■ Task requirements
Collect all lines below with the string "List".

(Collection entries)
***

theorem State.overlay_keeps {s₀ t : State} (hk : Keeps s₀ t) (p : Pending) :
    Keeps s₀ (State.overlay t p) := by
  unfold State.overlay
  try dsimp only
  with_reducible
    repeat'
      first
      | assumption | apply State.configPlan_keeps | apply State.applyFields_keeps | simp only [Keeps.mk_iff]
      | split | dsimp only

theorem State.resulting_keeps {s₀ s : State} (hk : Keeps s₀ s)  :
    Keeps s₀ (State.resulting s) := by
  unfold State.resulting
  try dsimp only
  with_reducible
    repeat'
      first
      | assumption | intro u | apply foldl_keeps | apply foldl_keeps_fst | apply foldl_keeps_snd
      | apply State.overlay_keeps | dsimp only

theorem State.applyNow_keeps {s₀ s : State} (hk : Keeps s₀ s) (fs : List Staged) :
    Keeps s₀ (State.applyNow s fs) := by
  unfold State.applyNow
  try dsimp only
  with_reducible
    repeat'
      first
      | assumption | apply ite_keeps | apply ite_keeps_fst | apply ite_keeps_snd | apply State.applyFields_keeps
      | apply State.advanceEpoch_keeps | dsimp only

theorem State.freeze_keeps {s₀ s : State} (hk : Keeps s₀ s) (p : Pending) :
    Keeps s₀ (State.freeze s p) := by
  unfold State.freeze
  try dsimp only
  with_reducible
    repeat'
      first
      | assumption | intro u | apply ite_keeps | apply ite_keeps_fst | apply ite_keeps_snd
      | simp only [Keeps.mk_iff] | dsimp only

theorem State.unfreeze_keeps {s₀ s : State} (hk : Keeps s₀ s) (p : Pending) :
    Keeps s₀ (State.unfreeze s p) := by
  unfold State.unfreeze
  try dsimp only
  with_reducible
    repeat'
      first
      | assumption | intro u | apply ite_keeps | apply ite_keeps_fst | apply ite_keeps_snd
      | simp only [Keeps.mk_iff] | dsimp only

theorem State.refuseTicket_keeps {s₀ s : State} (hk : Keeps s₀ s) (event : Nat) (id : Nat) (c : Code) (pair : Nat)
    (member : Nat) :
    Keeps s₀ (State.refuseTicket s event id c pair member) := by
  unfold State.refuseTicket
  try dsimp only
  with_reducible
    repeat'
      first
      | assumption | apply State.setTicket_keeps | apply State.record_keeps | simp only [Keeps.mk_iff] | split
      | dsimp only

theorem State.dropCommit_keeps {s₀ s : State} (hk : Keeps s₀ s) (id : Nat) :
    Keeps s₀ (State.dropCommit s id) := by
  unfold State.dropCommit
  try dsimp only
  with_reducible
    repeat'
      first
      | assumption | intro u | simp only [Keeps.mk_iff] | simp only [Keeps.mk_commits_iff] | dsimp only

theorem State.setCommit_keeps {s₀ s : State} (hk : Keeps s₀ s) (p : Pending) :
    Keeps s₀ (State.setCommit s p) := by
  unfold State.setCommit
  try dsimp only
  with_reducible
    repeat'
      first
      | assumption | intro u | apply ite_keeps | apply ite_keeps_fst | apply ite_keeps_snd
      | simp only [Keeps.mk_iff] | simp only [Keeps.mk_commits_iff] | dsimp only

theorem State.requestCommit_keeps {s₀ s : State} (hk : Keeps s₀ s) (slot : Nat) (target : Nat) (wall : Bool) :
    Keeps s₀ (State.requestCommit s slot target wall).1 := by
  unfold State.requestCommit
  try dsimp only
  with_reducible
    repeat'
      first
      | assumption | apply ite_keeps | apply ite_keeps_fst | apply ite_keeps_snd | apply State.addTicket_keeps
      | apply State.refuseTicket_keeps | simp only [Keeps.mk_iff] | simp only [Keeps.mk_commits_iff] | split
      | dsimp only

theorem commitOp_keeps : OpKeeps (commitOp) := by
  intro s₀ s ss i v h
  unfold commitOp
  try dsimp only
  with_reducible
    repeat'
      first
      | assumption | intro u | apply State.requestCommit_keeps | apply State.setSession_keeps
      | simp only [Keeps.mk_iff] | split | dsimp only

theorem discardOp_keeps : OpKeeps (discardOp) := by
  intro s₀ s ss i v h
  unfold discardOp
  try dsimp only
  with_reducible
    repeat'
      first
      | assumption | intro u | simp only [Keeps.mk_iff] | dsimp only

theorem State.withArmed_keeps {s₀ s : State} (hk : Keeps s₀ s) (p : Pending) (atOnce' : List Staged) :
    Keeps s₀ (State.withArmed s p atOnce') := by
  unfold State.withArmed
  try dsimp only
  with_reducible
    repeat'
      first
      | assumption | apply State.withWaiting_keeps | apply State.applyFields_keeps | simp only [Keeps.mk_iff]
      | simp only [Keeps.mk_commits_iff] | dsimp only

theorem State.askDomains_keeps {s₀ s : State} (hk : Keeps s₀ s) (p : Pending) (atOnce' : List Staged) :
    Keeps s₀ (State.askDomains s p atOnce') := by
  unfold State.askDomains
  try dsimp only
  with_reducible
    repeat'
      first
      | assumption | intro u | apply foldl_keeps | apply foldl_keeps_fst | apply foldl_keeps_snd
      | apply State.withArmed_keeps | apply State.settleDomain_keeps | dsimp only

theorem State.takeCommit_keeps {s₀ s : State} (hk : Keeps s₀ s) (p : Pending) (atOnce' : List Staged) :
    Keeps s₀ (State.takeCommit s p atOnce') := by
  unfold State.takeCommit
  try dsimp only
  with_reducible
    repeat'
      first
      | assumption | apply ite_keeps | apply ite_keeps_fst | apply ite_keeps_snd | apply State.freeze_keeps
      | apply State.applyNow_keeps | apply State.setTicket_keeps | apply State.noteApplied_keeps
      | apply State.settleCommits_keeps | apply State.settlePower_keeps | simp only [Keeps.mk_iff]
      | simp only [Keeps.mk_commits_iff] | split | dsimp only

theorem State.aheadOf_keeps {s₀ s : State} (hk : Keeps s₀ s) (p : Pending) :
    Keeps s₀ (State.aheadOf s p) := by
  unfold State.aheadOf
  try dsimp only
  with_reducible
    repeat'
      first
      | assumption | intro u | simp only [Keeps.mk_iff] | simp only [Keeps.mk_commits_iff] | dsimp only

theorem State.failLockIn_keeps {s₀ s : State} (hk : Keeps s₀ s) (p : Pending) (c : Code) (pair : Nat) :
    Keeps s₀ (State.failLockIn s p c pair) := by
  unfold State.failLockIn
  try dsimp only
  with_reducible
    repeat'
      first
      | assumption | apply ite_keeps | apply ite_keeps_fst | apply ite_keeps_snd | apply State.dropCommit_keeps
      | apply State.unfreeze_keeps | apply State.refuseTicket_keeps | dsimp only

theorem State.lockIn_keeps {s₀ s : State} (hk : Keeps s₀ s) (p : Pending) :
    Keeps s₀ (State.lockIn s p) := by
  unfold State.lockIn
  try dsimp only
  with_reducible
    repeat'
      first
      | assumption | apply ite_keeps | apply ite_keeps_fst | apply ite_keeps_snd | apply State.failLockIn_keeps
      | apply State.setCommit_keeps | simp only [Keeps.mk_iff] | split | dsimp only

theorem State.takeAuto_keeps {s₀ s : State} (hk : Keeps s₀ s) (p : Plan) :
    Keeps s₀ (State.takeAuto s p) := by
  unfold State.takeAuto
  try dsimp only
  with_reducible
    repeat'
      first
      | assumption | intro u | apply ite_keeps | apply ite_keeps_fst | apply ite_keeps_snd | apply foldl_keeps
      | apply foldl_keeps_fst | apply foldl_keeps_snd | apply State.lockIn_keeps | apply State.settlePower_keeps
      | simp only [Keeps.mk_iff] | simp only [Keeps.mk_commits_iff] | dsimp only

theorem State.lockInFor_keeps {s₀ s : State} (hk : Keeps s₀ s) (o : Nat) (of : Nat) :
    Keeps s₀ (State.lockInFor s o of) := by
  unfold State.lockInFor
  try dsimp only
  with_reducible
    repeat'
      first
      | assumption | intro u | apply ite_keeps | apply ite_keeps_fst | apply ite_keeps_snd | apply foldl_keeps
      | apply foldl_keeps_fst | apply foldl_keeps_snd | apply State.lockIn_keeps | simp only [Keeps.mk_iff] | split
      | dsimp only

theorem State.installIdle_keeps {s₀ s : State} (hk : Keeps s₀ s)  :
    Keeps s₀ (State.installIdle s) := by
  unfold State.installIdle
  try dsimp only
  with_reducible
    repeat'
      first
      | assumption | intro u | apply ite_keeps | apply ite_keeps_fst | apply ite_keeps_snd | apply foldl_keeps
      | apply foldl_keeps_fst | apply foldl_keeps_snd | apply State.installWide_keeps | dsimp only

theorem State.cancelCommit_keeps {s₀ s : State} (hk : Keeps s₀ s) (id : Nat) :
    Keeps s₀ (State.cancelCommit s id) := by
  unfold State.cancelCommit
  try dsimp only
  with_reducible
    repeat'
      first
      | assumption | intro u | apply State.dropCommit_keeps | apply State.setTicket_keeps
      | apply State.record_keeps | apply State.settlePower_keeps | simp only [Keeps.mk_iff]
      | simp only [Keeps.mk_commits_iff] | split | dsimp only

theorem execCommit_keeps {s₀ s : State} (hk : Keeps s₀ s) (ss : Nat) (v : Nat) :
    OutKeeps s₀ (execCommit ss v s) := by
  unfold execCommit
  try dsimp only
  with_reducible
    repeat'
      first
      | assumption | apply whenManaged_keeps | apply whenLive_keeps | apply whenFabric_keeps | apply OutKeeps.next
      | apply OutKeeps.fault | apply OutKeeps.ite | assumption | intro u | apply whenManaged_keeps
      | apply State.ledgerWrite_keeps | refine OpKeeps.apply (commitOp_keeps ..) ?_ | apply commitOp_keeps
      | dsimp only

***

■ Expected answer
theorem State.applyNow_keeps {s₀ s : State} (hk : Keeps s₀ s) (fs : List Staged) :
theorem State.withArmed_keeps {s₀ s : State} (hk : Keeps s₀ s) (p : Pending) (atOnce' : List Staged) :
theorem State.askDomains_keeps {s₀ s : State} (hk : Keeps s₀ s) (p : Pending) (atOnce' : List Staged) :
theorem State.takeCommit_keeps {s₀ s : State} (hk : Keeps s₀ s) (p : Pending) (atOnce' : List Staged) :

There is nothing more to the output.